- TASK DETAILS -
Give back exactly the lines of the material below, starting with the line with "def Routing.cls (r" and going on through the line with "unitHard := if".
#### RECORDS TO USE ####
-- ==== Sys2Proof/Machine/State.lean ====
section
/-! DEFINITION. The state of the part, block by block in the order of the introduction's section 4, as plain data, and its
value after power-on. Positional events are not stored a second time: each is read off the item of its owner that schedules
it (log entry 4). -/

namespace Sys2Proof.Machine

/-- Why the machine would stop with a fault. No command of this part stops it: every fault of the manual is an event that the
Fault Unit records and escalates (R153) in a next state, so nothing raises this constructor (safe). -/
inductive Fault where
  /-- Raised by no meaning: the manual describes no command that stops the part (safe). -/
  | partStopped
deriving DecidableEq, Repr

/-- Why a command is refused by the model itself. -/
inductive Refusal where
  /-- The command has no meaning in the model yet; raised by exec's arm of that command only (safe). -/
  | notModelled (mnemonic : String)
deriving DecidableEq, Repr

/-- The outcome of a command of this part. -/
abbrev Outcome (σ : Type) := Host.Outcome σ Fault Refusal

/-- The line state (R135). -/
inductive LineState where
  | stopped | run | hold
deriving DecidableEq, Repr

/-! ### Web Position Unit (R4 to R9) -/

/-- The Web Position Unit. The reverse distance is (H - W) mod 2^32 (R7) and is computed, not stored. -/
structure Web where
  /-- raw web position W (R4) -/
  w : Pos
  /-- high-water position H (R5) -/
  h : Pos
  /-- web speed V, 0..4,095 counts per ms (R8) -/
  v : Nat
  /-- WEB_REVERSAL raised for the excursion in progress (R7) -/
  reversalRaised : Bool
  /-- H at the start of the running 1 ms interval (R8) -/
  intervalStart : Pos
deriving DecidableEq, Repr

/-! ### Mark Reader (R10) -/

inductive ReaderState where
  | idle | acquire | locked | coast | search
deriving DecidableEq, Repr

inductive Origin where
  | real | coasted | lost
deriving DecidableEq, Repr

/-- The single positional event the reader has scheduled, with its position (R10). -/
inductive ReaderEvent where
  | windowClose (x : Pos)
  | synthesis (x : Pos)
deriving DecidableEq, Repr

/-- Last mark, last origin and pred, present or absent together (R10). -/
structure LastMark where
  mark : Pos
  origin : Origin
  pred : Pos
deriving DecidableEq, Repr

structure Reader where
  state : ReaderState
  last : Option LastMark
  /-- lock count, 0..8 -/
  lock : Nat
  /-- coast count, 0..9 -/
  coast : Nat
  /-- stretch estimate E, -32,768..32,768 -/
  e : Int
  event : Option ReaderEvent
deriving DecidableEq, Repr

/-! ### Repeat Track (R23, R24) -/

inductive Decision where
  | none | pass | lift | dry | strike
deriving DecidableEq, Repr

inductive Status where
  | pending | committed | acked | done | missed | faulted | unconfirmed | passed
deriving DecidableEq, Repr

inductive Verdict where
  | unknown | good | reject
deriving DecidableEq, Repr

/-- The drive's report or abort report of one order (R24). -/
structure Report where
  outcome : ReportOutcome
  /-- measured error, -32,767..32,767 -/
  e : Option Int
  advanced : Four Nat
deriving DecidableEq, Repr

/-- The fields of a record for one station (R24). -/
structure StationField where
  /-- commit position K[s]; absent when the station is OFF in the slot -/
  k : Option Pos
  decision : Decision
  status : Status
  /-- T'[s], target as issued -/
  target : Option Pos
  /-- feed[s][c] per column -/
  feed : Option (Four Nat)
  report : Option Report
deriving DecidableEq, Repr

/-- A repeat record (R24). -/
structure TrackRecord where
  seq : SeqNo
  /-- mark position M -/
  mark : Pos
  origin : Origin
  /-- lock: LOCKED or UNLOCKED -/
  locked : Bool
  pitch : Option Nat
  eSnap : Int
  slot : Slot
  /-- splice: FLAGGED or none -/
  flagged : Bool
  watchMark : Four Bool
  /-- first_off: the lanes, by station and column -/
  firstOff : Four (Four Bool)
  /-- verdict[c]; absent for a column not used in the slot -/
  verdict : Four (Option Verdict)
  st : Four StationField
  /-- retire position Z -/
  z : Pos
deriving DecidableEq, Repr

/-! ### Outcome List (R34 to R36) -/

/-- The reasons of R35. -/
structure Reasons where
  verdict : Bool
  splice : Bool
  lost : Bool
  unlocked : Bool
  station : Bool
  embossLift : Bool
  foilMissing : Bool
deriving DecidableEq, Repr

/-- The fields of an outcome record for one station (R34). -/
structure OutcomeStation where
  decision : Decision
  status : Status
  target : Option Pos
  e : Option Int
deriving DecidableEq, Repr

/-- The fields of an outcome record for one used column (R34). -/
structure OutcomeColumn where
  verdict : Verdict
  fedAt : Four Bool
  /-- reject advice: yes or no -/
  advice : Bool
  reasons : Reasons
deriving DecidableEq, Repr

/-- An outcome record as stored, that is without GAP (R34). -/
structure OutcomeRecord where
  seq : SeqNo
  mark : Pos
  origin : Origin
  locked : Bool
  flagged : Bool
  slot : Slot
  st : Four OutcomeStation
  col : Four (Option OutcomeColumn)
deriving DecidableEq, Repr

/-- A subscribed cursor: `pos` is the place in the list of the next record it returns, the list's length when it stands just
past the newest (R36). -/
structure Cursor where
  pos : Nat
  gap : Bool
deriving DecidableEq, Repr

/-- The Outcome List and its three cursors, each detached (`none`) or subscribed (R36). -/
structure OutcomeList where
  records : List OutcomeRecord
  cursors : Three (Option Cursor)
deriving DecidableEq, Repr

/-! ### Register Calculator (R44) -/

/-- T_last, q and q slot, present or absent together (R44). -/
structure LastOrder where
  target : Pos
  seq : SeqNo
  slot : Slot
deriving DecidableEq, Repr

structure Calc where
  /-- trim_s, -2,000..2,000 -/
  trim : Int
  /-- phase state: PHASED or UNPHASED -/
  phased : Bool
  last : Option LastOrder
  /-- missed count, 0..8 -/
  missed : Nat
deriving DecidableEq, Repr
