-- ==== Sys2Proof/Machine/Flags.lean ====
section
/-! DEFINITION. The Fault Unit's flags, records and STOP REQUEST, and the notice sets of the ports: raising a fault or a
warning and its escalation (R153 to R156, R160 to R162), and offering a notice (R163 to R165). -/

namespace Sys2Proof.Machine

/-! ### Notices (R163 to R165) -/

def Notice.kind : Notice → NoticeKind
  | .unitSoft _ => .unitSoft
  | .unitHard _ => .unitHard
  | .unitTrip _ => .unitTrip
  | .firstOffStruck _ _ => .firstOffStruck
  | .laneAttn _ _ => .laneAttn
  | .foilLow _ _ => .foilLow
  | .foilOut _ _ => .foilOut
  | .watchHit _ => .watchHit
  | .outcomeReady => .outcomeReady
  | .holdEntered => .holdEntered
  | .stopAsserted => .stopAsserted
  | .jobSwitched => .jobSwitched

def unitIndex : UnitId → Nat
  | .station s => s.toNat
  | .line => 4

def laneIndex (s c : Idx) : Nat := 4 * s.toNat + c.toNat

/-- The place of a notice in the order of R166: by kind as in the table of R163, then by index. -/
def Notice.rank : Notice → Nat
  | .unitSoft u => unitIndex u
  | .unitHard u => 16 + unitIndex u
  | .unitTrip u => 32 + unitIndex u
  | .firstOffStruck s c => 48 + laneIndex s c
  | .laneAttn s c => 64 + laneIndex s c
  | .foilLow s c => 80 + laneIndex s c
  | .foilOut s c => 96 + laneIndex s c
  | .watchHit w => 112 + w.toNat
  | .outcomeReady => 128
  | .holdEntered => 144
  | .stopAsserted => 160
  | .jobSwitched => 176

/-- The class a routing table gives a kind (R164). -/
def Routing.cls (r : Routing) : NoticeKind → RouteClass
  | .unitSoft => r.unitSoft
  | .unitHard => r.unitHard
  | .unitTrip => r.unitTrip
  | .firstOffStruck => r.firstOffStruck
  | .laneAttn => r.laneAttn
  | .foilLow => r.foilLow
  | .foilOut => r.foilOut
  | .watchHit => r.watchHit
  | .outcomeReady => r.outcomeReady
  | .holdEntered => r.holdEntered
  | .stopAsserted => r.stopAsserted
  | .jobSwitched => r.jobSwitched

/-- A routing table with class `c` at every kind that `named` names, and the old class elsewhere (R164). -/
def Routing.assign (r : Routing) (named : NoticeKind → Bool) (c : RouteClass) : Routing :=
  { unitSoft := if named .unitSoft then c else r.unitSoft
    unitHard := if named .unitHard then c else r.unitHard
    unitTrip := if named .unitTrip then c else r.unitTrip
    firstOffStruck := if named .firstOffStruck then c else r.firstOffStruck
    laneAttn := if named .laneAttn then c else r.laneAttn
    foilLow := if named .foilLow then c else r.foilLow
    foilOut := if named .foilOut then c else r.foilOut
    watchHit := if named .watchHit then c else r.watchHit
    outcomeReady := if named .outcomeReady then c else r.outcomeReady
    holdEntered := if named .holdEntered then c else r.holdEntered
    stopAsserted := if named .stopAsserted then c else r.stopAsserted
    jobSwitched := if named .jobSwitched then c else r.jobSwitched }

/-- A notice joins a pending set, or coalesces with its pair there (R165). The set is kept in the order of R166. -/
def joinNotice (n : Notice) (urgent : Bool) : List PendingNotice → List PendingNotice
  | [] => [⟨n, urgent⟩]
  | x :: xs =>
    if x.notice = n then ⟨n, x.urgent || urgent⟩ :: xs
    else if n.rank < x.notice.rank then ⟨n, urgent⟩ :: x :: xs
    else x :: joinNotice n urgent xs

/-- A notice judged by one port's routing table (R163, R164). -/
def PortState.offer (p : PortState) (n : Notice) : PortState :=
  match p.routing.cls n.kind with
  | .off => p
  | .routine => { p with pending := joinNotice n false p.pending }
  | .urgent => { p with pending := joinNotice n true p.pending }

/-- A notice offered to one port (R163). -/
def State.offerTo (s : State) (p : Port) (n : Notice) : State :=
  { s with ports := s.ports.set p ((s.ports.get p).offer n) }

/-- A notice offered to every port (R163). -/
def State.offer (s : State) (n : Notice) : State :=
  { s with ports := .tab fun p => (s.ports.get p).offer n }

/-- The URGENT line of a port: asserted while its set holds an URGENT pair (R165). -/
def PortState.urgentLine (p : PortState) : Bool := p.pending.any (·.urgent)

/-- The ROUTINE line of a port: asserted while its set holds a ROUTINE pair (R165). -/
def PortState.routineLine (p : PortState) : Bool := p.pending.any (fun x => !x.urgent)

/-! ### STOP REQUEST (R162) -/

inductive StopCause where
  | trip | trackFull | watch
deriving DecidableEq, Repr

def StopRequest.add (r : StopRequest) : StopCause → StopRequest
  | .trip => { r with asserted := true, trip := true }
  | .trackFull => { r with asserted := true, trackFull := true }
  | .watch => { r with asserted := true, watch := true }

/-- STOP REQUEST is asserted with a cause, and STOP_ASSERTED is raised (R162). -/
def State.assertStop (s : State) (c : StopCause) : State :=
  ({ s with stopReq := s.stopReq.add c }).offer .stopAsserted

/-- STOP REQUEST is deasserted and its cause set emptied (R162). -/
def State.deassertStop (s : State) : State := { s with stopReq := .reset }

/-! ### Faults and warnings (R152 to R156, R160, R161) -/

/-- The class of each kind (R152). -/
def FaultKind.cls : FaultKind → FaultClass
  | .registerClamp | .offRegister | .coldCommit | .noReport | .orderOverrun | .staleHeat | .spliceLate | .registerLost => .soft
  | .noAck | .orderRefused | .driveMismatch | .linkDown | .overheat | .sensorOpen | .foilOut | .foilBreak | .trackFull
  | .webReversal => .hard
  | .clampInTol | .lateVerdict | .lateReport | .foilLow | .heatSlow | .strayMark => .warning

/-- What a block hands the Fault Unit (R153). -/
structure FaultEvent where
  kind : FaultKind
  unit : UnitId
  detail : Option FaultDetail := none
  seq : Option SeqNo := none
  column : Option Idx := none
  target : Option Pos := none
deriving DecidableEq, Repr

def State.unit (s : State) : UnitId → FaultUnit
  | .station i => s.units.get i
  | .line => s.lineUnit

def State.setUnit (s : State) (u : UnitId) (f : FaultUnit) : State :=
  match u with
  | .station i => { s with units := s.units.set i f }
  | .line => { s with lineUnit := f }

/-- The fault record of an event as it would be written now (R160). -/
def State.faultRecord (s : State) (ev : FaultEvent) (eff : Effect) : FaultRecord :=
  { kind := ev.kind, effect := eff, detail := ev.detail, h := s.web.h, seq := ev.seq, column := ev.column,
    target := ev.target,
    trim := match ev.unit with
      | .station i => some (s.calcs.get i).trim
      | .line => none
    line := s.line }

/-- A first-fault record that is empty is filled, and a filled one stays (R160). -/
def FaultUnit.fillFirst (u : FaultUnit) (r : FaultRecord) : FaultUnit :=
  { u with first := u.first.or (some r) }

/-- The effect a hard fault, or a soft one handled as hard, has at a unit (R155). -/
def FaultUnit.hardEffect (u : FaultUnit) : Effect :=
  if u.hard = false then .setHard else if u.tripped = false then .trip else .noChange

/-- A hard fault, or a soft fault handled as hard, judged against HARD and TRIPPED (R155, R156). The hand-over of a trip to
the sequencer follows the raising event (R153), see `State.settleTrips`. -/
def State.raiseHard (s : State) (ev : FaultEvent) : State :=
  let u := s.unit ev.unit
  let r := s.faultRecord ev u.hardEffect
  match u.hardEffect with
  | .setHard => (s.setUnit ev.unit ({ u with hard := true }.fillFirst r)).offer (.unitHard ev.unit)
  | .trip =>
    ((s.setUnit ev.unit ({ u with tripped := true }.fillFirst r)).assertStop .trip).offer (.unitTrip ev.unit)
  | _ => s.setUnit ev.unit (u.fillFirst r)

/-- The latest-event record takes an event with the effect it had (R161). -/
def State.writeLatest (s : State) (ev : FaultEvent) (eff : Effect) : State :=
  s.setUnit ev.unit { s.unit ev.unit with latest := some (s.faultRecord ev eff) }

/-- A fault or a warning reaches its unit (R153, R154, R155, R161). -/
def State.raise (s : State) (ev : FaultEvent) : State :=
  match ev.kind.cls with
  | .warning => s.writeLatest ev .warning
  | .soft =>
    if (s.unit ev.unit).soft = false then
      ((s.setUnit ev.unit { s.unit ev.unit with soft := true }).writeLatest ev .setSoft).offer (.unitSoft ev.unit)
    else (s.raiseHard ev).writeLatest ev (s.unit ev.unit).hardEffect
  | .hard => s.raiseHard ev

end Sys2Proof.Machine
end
####
- WRITTEN REPLY -
def Routing.cls (r : Routing) : NoticeKind → RouteClass
  | .unitSoft => r.unitSoft
  | .unitHard => r.unitHard
  | .unitTrip => r.unitTrip
  | .firstOffStruck => r.firstOffStruck
  | .laneAttn => r.laneAttn
  | .foilLow => r.foilLow
  | .foilOut => r.foilOut
  | .watchHit => r.watchHit
  | .outcomeReady => r.outcomeReady
  | .holdEntered => r.holdEntered
  | .stopAsserted => r.stopAsserted
  | .jobSwitched => r.jobSwitched

/-- A routing table with class `c` at every kind that `named` names, and the old class elsewhere (R164). -/
def Routing.assign (r : Routing) (named : NoticeKind → Bool) (c : RouteClass) : Routing :=
  { unitSoft := if named .unitSoft then c else r.unitSoft
    unitHard := if named .unitHard then c else r.unitHard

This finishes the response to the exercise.